Activity: Repeat word for word the line with "let ends (u" and every line after it until the records below run out.

Data shown:
-- ==== Sys2Proof/Safety.lean ====
section
/-! DEFINITION. What a safe run is, and the words the statements use. -/

namespace Sys2Proof.Safety

open Sys2Proof.Machine

/-- A step that answers a next state: no fault and no refusal. -/
def Goes (s : State) : Prop := ∃ t, step s = .next t

/-- The first steps of a run all go. -/
def GoesFor : Nat → State → Prop
  | 0, _ => True
  | n + 1, s => ∃ t, step s = .next t ∧ GoesFor n t

/-- The link controller can take a request (R183, R185, R187). -/
def Takes (s : State) : Prop := s.room.link.canTake = true

/-- The state with one reply more at the tail of the reply queue. -/
def replied (s : State) (reply : Reply) : State := { s with room := s.room.modLink fun k => k.queueReply reply }

/-- A request is answered DONE with results, the state else as given, and a free transmitter takes the next frame. -/
def answered (s : State) (tag : Octet) (results : Results) : Answer := .next (replied s (doneReply tag results)).finish

/-- A request is REFUSED with a detail code, nothing else changed, and a free transmitter takes the next frame. -/
def refused (s : State) (tag : Octet) (d : Detail) : Answer := .next (replied s (refusedReply tag d)).finish

/-- A template's half holds what R4 and R1 allow: no entry at a function code, and no PRINT of a code outside 32–126. -/
def halfLegal (h : Half) : Prop :=
  (∀ c : Fin 32, isFunctionCode c.val = true → h[c] = none) ∧
    ∀ (c : Fin 32) (v : Nat), h[c] = some (.print v) → 32 ≤ v ∧ v ≤ 126

/-- A marker of R41: 2 to 6 upper-case letters. -/
def markerLegal (m : List Nat) : Prop := 2 ≤ m.length ∧ m.length ≤ 6 ∧ ∀ c ∈ m, 65 ≤ c ∧ c ≤ 90

/-- A used keyword entry of R88: 3 to 15 upper-case letters, digits and spaces, none at an end and no two together. -/
def keywordLegal (k : Keyword) : Prop := isKeywordText k.text = true

/-- A used routing entry of R99: each position an upper-case letter or '*'. -/
def routeLegal (e : Route) : Prop :=
  (e.first = 42 ∨ (65 ≤ e.first ∧ e.first ≤ 90)) ∧ (e.second = 42 ∨ (65 ≤ e.second ∧ e.second ≤ 90))

/-- What the rules say of the part's settings and clock at all times: templates (R1, R4), the marker set (R41), the lede
window setting (R90), the reclaim threshold (R71), keyword entries (R88), routing entries (R99), the wire clock
(R81). -/
def Legal (s : State) : Prop :=
  (∀ t : Fin 4, halfLegal (s.part.templates[t]).letters ∧ halfLegal (s.part.templates[t]).figures) ∧
  (∀ m ∈ s.part.markers.list, markerLegal m) ∧ prefixFree s.part.markers.list = true ∧
  s.part.lede ≤ 15 ∧ s.part.threshold ≤ 256 ∧
  (∀ (i : Fin 24) (k : Keyword), s.part.keywords[i] = some k → keywordLegal k) ∧
  (∀ (i : Fin 48) (e : Route), s.part.routes[i] = some e → routeLegal e) ∧
  s.time.clock.seconds ≤ 86399 ∧ s.time.clock.day ≤ 255

/-- What the store keeps at all times (R60, R61, R67, R70): each of the 1,024 blocks is in the pool or in exactly one
chain, the free count is the pool's, and a FREE slot holds no chain; the settled list holds SETTLED stories; the current
and suspended stories of a line and the composing story of a desk are ASSEMBLING stories of its own, the two of a line
not the same. -/
def StoreLegal (s : State) : Prop :=
  (s.room.pool ++ (allSlots.map fun i => s.room.stories[i].chain).flatten).Perm (List.range 1024) ∧
  s.room.freeCount = s.room.pool.length ∧
  (∀ i : Fin 256, s.room.stories[i].state = .free → s.room.stories[i].chain = []) ∧
  (∀ i ∈ s.room.settled, s.room.stories[i].state = .settled) ∧
  (∀ (l : Fin 16) (i : Fin 256),
    s.room.lines[l].assembler.current = some i ∨ s.room.lines[l].assembler.suspended = some i →
    s.room.stories[i].state = .assembling ∧ s.room.stories[i].origin = some (.line l)) ∧
  (∀ (l : Fin 16) (i : Fin 256), s.room.lines[l].assembler.current = some i →
    s.room.lines[l].assembler.suspended ≠ some i) ∧
  (∀ (d : Fin 8) (i : Fin 256), s.room.desks[d].composing = some i →
    s.room.stories[i].state = .assembling ∧ s.room.stories[i].origin = some (.desk d))

/-- The working copies and marker sets in use keep what R1, R4 and R41 allow: each decoder's and sender's copy of a template,
and the set an assembler matches against. -/
def CopiesLegal (s : State) : Prop :=
  ∀ l : Fin 16,
    halfLegal s.room.lines[l].decoder.side.copy.letters ∧ halfLegal s.room.lines[l].decoder.side.copy.figures ∧
    halfLegal s.room.lines[l].sender.side.copy.letters ∧ halfLegal s.room.lines[l].sender.side.copy.figures ∧
    (∀ m ∈ s.room.lines[l].assembler.markers.list, markerLegal m) ∧
    prefixFree s.room.lines[l].assembler.markers.list = true

/-- A cell of the matcher window: a letter, of either case (R43). -/
def windowLetter (c : Cell) : Prop := 65 ≤ upper c ∧ upper c ≤ 90

/-- What every matcher window keeps (R43, R45): it holds letters alone, and folded to upper case it is a proper prefix of a
marker that is active in the state the receive machine is in. -/
def WindowsLegal (s : State) : Prop :=
  ∀ l : Fin 16,
    let a := s.room.lines[l].assembler
    (∀ c ∈ a.window, windowLetter c) ∧
    (a.window ≠ [] → ∃ m ∈ activeMarkers a.machine a.suspended.isSome,
      a.window.map upper <+: a.markers.letters m ∧ a.window.map upper ≠ a.markers.letters m)

/-- The slots a port holds for delivery: its queue's entries, its current delivery and its suspended story (R104). -/
def slotsHeld (s : State) (p : Fin 24) : List (Fin 256) :=
  s.room.ports[p].queue.map (fun e => e.slot) ++ ((s.room.currentOf p).map fun x => x.slot).toList ++
    (s.room.suspendedOf p).toList

/-- What deliveries keep at all times (R67, R70, R104): a port holds no story twice, each it holds is FILED with the port in
its pending set, a pending set is empty in any state but FILED and all three sets before filing, no port is in two of a
story's sets nor its own origin port in any, and the settled list names no story twice. -/
def DeliveriesLegal (s : State) : Prop :=
  (∀ p : Fin 24, (slotsHeld s p).Nodup ∧
    ∀ i ∈ slotsHeld s p, s.room.stories[i].state = .filed ∧ s.room.stories[i].pendingSet[p] = true) ∧
  (∀ (i : Fin 256) (p : Fin 24),
    let x := s.room.stories[i]
    (x.pendingSet[p] = true → x.state = .filed ∧ x.doneSet[p] = false ∧ x.missedSet[p] = false) ∧
    (x.doneSet[p] = true ∨ x.missedSet[p] = true → x.state = .filed ∨ x.state = .settled) ∧
    (x.doneSet[p] = true → x.missedSet[p] = false) ∧
    (x.state ≠ .free → x.origin.bind Origin.port? = some p →
      x.pendingSet[p] = false ∧ x.doneSet[p] = false ∧ x.missedSet[p] = false)) ∧
  s.room.settled.Nodup

/-- What every port's queue keeps at all times: a load of at most 32 (R104), the entries in order of class, FLASH first
(R105). -/
def QueuesLegal (s : State) : Prop :=
  ∀ p : Fin 24, s.room.load p ≤ 32 ∧ s.room.ports[p].queue.Pairwise fun a b => a.cls.rank ≤ b.cls.rank

/-- The number of a notice's subject: a slot, 256 more than a port's number, or 280 for the part (R198). -/
def noticeSubject : Notice → Nat
  | .story i _ => i.val
  | .port p => 256 + p.val
  | .part => 280

/-- The notice subject list never holds the same subject twice (R198). -/
def NoticesLegal (s : State) : Prop := (s.room.link.notices.map noticeSubject).Nodup

/-- The six counters of a port are within 65,535 (R36, R44, R57, R124). -/
def countersLegal (c : Counters) : Prop :=
  c.characters ≤ 65535 ∧ c.garbles ≤ 65535 ∧ c.overruns ≤ 65535 ∧ c.strays ≤ 65535 ∧ c.assembled ≤ 65535 ∧
    c.sent ≤ 65535

/-- Every port's counters are within 65,535. -/
def CountersLegal (s : State) : Prop := ∀ p : Fin 24, countersLegal s.room.ports[p].counters

/-- A marker letter with a LETTERS position begins (R125, R128): its code, behind a letters shift unless the send case is
LETTERS. -/
def letterBegins (case : SendCase) (column position now : Nat) (y : Sender) : Prop :=
  y.case = .letters ∧
  (case = .letters → y.txChar = some (.print .letters position, now) ∧ y.codes = [] ∧ y.column = column + 1) ∧
  (case ≠ .letters →
    y.txChar = some (.shift .letters, now) ∧ y.codes = [.print .letters position] ∧ y.column = column)

/-- A return sequence begins on a line (R134): the carriage return now, then the line feed and the fill codes, as many as
the column, the return allowance, the minimum fill and the character time make, 15 at most; the pending spaces are 0. -/
def returnBegins (x : Line) (now : Nat) (next : Next) (y : Sender) : Prop :=
  let n := min 15 (x.sender.settings.minFill +
    (x.sender.column * x.sender.settings.allowance + x.settings.charTicks - 1) / x.settings.charTicks)
  y.txChar = some (.cr, now) ∧ y.column = 0 ∧ y.pendingSpaces = 0 ∧
  y.codes = .lf :: List.replicate n (.fill x.sender.settings.fill) ∧
  y.activity = .ret next n x.sender.settings.fill x.sender.settings.refresh false

/-- A try of an exchange begins (R159): CALLING, the collector empty, IDENT at its position behind a figures shift unless
the send case is FIGURES. -/
def tryBegins (number position : Nat) (case : SendCase) (now : Nat) (y : Sender) : Prop :=
  y.identify.phase = .calling ∧ y.identify.tryNumber = number ∧ y.identify.collector = [] ∧ y.activity = .call ∧
  y.case = .figures ∧
  (case = .figures → y.txChar = some (.ident position, now) ∧ y.codes = []) ∧
  (case ≠ .figures → y.txChar = some (.shift .figures, now) ∧ y.codes = [.ident position])
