/-- PORT STOP of a line with no exchange: the receive side goes OFF at once. A sender in SENDING stays in service with
the stop pending, DRAIN or CUT, a pending CUT staying CUT; one that sends nothing goes OUT at once, no longer in
service, its far-open count 0. BROKEN and DIRECTORY FULL leave the condition set. With no story and no cells in the
assembler no other line, no other port, no desk and no story changes. Cells held are released first, to the current
story in STORY and to the stray count in HUNT, those of a FIFO that waits for the store are overruns, and the current
and then the suspended story are closed TRUNCATED, each filed whole, told for ports that are OUT and stories that are
no duplicates, with no keyword entry used (R25, R35, R55, R56, R57, R151, R152, R194). PORT STOP of a desk with no
composing story: OUT at once, pause flag clear, STALLED gone, and a current delivery back in the queue at the head of
its class, queued now; nothing else changes (R109, R182, R194). PORT STOP of a line with an exchange, its assembler
holding nothing: the exchange's phase is NONE, and one that IDENTIFY asked for is replied CUT, behind the stop's own
DONE, with the tries begun and the cells collected, unless its outcome was fixed. A sender in IDENTIFYING with no
character in progress goes OUT at once at column 0 with nothing open at the far end, its story back at the head of its
class, and sends a return first at another column; one within a closing return ends that return and then stops, and one
within another character ends it, and then does the same. A PENDING exchange leaves a sender in SENDING at its work
with the stop pending (R109, R151, R152, R155, R163, R187, R188, R194). That the sender is SENDING from the cut to that
end, and that a PENDING exchange reports 0 tries and no cells, is the model's inference (log entry 12), as is that the
DONE has its place first (log entry 7); the tick is its choice (log entry 3). -/
def Obligations.PortStop : Prop :=
  (∀ (tag : Octet) (l : Fin 16) (kind : StopKind) (s : State), Takes s → s.room.ports[linePort l].inService = true →
      s.room.lines[l].assembler.current = none → s.room.lines[l].assembler.suspended = none →
      s.room.lines[l].assembler.window = [] → s.room.lines[l].sender.identify.phase = .none →
      s.room.lines[l].sender.machine ≠ .identifying →
      ∃ u : State,
        exec (match kind with
          | .drain => .portStopDrain tag l.val
          | .cut => .portStopCut tag l.val) s = .next u.finish ∧
        u.pending = s.pending ∧ u.time = s.time ∧ u.part = s.part ∧
        u.room.link.replies = s.room.link.replies ++ [doneReply tag .none] ∧
        u.room.lines[l].receiver.state = .off ∧ u.room.lines[l].assembler.machine = .off ∧
        u.room.lines[l].assembler.timer = none ∧ u.room.lines[l].decoder.inLine = false ∧
        u.room.lines[l].decoder.returnSeen = false ∧ u.room.lines[l].decoder.case = s.room.lines[l].decoder.case ∧
        u.room.lines[l].settings = s.room.lines[l].settings ∧
        u.room.ports[linePort l].conditions =
          { s.room.ports[linePort l].conditions with broken := false, directoryFull := false } ∧
        u.room.ports[linePort l].queue = s.room.ports[linePort l].queue ∧
        (s.room.lines[l].sender.machine = .sending →
          u.room.ports[linePort l].inService = true ∧
          u.room.lines[l].sender = { s.room.lines[l].sender with
            stopPending := if s.room.lines[l].sender.stopPending = some .cut then some .cut else some kind }) ∧
        (s.room.lines[l].sender.machine ≠ .sending → s.room.lines[l].sender.txChar = none →
          u.room.ports[linePort l].inService = false ∧ u.room.lines[l].sender.machine = .out ∧
          u.room.lines[l].sender.farOpen = 0 ∧ u.room.lines[l].sender.suspension = .empty ∧
          u.room.lines[l].sender.stopPending = none ∧ u.room.lines[l].sender.current = none) ∧
        (∀ m : Fin 16, m ≠ l → u.room.lines[m] = s.room.lines[m]) ∧
        (∀ q : Fin 24, q ≠ linePort l → u.room.ports[q] = s.room.ports[q]) ∧
        u.room.desks = s.room.desks ∧ u.room.stories = s.room.stories ∧ u.room.pool = s.room.pool) ∧
  (∀ (tag : Octet) (d : Fin 8) (kind : StopKind) (s : State), Takes s → s.room.ports[deskPort d].inService = true →
      s.room.desks[d].composing = none →
      ∃ u : State,
        exec (match kind with
          | .drain => .portStopDrain tag (16 + d.val)
          | .cut => .portStopCut tag (16 + d.val)) s = .next u.finish ∧
        u.pending = s.pending ∧ u.time = s.time ∧ u.part = s.part ∧
        u.room.link.replies = s.room.link.replies ++ [doneReply tag .none] ∧
        u.room.desks[d].state = .out ∧ u.room.desks[d].pause = false ∧ u.room.desks[d].output = .none ∧
        u.room.desks[d].current = none ∧ u.room.desks[d].short = [] ∧ u.room.desks[d].buffer = [] ∧
        u.room.desks[d].settings = s.room.desks[d].settings ∧
        u.room.ports[deskPort d].inService = false ∧
        u.room.ports[deskPort d].conditions = { s.room.ports[deskPort d].conditions with stalled := false } ∧
        u.room.ports[deskPort d].queue =
          (match s.room.desks[d].current with
            | some x => queueHead ⟨x.slot, x.cls, s.time.seconds⟩ s.room.ports[deskPort d].queue
            | none => s.room.ports[deskPort d].queue) ∧
        (∀ e : Fin 8, e ≠ d → u.room.desks[e] = s.room.desks[e]) ∧
        (∀ q : Fin 24, q ≠ deskPort d → u.room.ports[q] = s.room.ports[q]) ∧
        u.room.lines = s.room.lines ∧ u.room.stories = s.room.stories ∧ u.room.pool = s.room.pool) ∧
  (∀ (tag : Octet) (l : Fin 16) (kind : StopKind) (s : State), Takes s → s.room.ports[linePort l].inService = true →
      let x := s.room.lines[l]
      let c := s.room.ports[linePort l].conditions
      TruncatesPlainly s l → x.sender.identify.phase = .none → x.sender.machine ≠ .identifying →
      x.sender.machine = .sending ∨ x.sender.txChar = none →
      ∃ w u : State, ClosedTruncated s w l ∧
        exec (match kind with
          | .drain => .portStopDrain tag l.val
          | .cut => .portStopCut tag l.val) s = .next u.finish ∧
        u.pending = s.pending ∧ u.time = s.time ∧ u.part = s.part ∧
        u.room = { w.room with
          lines := u.room.lines
          ports := w.room.ports.set (linePort l) { w.room.ports[linePort l] with
            inService := decide (x.sender.machine = .sending)
            conditions := { w.room.ports[linePort l].conditions with broken := false, directoryFull := false } }
          link := { w.room.link with
            replies := s.room.link.replies ++ [doneReply tag .none]
            notices := if c.broken = true ∨ c.directoryFull = true then portPosted (linePort l) w.room.link.notices
              else w.room.link.notices } } ∧
        (∀ m : Fin 16, m ≠ l → u.room.lines[m] = s.room.lines[m]) ∧
        u.room.lines[l].settings = x.settings ∧ u.room.lines[l].receiver.state = .off ∧
        u.room.lines[l].assembler = { x.assembler with
          machine := .off, window := [], skip := false, current := none, suspended := none, timer := none
          fifo := if x.assembler.current = none then x.assembler.fifo else [], markers := s.part.markers } ∧
        (x.sender.machine = .sending → u.room.lines[l].sender = { x.sender with
          stopPending := if x.sender.stopPending = some .cut then some .cut else some kind }) ∧
        (x.sender.machine ≠ .sending → u.room.lines[l].sender.machine = .out ∧
          u.room.lines[l].sender.farOpen = 0 ∧ u.room.lines[l].sender.suspension = .empty ∧
          u.room.lines[l].sender.stopPending = none ∧ u.room.lines[l].sender.current = none)) ∧
  ((∀ (tag : Octet) (l : Fin 16) (kind : StopKind) (s : State), Takes s →
        let x := s.room.lines[l]
        let y := x.sender
        let i := y.identify
        let p := s.room.ports[linePort l]
        let pending : Option StopKind := if y.stopPending = some .cut then some .cut else some kind
        let closed : Identify := { i with phase := .none, request := false, timer := none, outcome := .none }
        p.inService = true → x.assembler.current = none → x.assembler.suspended = none → x.assembler.window = [] →
        i.phase ≠ .none → s.room.link.waiting = [] →
        let stopped (u : State) : Prop :=
          exec (match kind with
            | .drain => .portStopDrain tag l.val
            | .cut => .portStopCut tag l.val) s = .next u.finish ∧
          u.time = s.time ∧ u.part = s.part ∧ u.room.stories = s.room.stories ∧ u.room.desks = s.room.desks ∧
          u.room.lines[l].receiver.state = .off ∧ u.room.lines[l].assembler.machine = .off ∧
          (i.request = false ∨ i.outcome ≠ .none →
            u.room.link.replies = s.room.link.replies ++ [doneReply tag .none]) ∧
          (∀ old : Octet, i.request = true → i.outcome = .none → s.room.link.records = [⟨.line l, old⟩] →
            s.room.link.replies.length + 2 ≤ 8 →
            u.room.link.records = [] ∧
            u.room.link.replies = s.room.link.replies ++ [doneReply tag .none, ⟨old, .cut, none,
              .identifyCut (if i.phase = .pending then 0 else i.tryNumber)
                (if i.phase = .pending then [] else i.collector)⟩]) ∧
          (∀ m : Fin 16, m ≠ l → u.room.lines[m] = s.room.lines[m]) ∧
          ∀ q : Fin 24, q ≠ linePort l → u.room.ports[q] = s.room.ports[q]
        (y.machine = .identifying → y.txChar = none →
          (y.column = 0 → y.farOpen = 0 → y.suspension = .empty →
            ∃ u : State, stopped u ∧ u.room.lines[l].sender.machine = .out ∧
              u.room.lines[l].sender.identify.phase = .none ∧ u.room.lines[l].sender.current = none ∧
              u.room.ports[linePort l].inService = false ∧
              u.room.ports[linePort l].queue = (match y.current with
                | some d => queueHead ⟨d.slot, d.cls, s.time.seconds⟩ p.queue
                | none => p.queue)) ∧
          (y.column ≠ 0 →
            ∃ u : State, stopped u ∧ returnBegins x s.time.ticks .cutPoint u.room.lines[l].sender ∧
              u.room.lines[l].sender.machine = .sending ∧ u.room.lines[l].sender.identify = closed ∧
              u.room.lines[l].sender.stopPending = pending ∧ u.room.ports[linePort l].inService = true)) ∧
        (y.machine = .identifying → y.txChar ≠ none →
          (∀ (next : Next) (n : Nat) (fill : FillChar) (refresh own : Bool), y.activity = .ret next n fill refresh own →
            ∃ u : State, stopped u ∧ u.room.ports[linePort l].inService = true ∧ u.room.lines[l].sender = { y with
              machine := .sending, identify := closed, stopPending := pending
              activity := .ret .cutPoint n fill refresh own }) ∧
          (y.activity = .call → y.halt = .none →
            ∃ u : State, stopped u ∧ u.room.ports[linePort l].inService = true ∧ u.room.lines[l].sender = { y with
              machine := .sending, identify := closed, stopPending := pending, halt := .stopped })) ∧
        (y.machine = .sending →
          ∃ u : State, stopped u ∧ u.room.ports[linePort l].inService = true ∧
            u.room.ports[linePort l].queue = p.queue ∧
            u.room.lines[l].sender = { y with identify := closed, stopPending := pending }) ∧
        (y.machine = .quiet ∨ y.machine = .starting ∨ y.machine = .ready ∨ y.machine = .blocked → y.txChar = none →
          ∃ u : State, stopped u ∧ u.room.lines[l].sender.machine = .out ∧ u.room.lines[l].sender.identify = closed ∧
            u.room.ports[linePort l].inService = false ∧ u.room.ports[linePort l].queue = p.queue)) ∧
    (∀ (l : Fin 16) (c : SendCode) (t : Nat) (s : State),
        let x := s.room.lines[l]
        let y := x.sender
        let p := s.room.ports[linePort l]
        let now := max s.time.ticks (t + x.settings.charTicks)
        let ends (u : State) : Prop := exec (.sendCharacterEnd l) s = .next u.finish ∧
          u.time = { s.time with ticks := now } ∧ u.room.stories = s.room.stories ∧ u.room.link = s.room.link
        y.txChar = some (c, t) → y.halt = .stopped → y.activity = .call →
        (y.column ≠ 0 → ∃ u : State, ends u ∧ OnlyLine s u l ∧
          returnBegins x now .cutPoint u.room.lines[l].sender ∧ u.room.lines[l].sender.halt = .none) ∧
        (y.column = 0 → y.farOpen = 0 → y.suspension = .empty →
          ∃ u : State, ends u ∧ u.room.lines[l].sender.machine = .out ∧ u.room.lines[l].sender.current = none ∧
            u.room.lines[l].sender.stopPending = none ∧
            u.room.ports = s.room.ports.set (linePort l) { p with
              inService := false
              queue := match y.current with
                | some d => queueHead ⟨d.slot, d.cls, s.time.seconds⟩ p.queue
                | none => p.queue })))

Result:
        let ends (u : State) : Prop := exec (.sendCharacterEnd l) s = .next u.finish ∧
          u.time = { s.time with ticks := now } ∧ u.room.stories = s.room.stories ∧ u.room.link = s.room.link
        y.txChar = some (c, t) → y.halt = .stopped → y.activity = .call →
        (y.column ≠ 0 → ∃ u : State, ends u ∧ OnlyLine s u l ∧
          returnBegins x now .cutPoint u.room.lines[l].sender ∧ u.room.lines[l].sender.halt = .none) ∧
        (y.column = 0 → y.farOpen = 0 → y.suspension = .empty →
          ∃ u : State, ends u ∧ u.room.lines[l].sender.machine = .out ∧ u.room.lines[l].sender.current = none ∧
            u.room.lines[l].sender.stopPending = none ∧
            u.room.ports = s.room.ports.set (linePort l) { p with
              inService := false
              queue := match y.current with
                | some d => queueHead ⟨d.slot, d.cls, s.time.seconds⟩ p.queue
                | none => p.queue })))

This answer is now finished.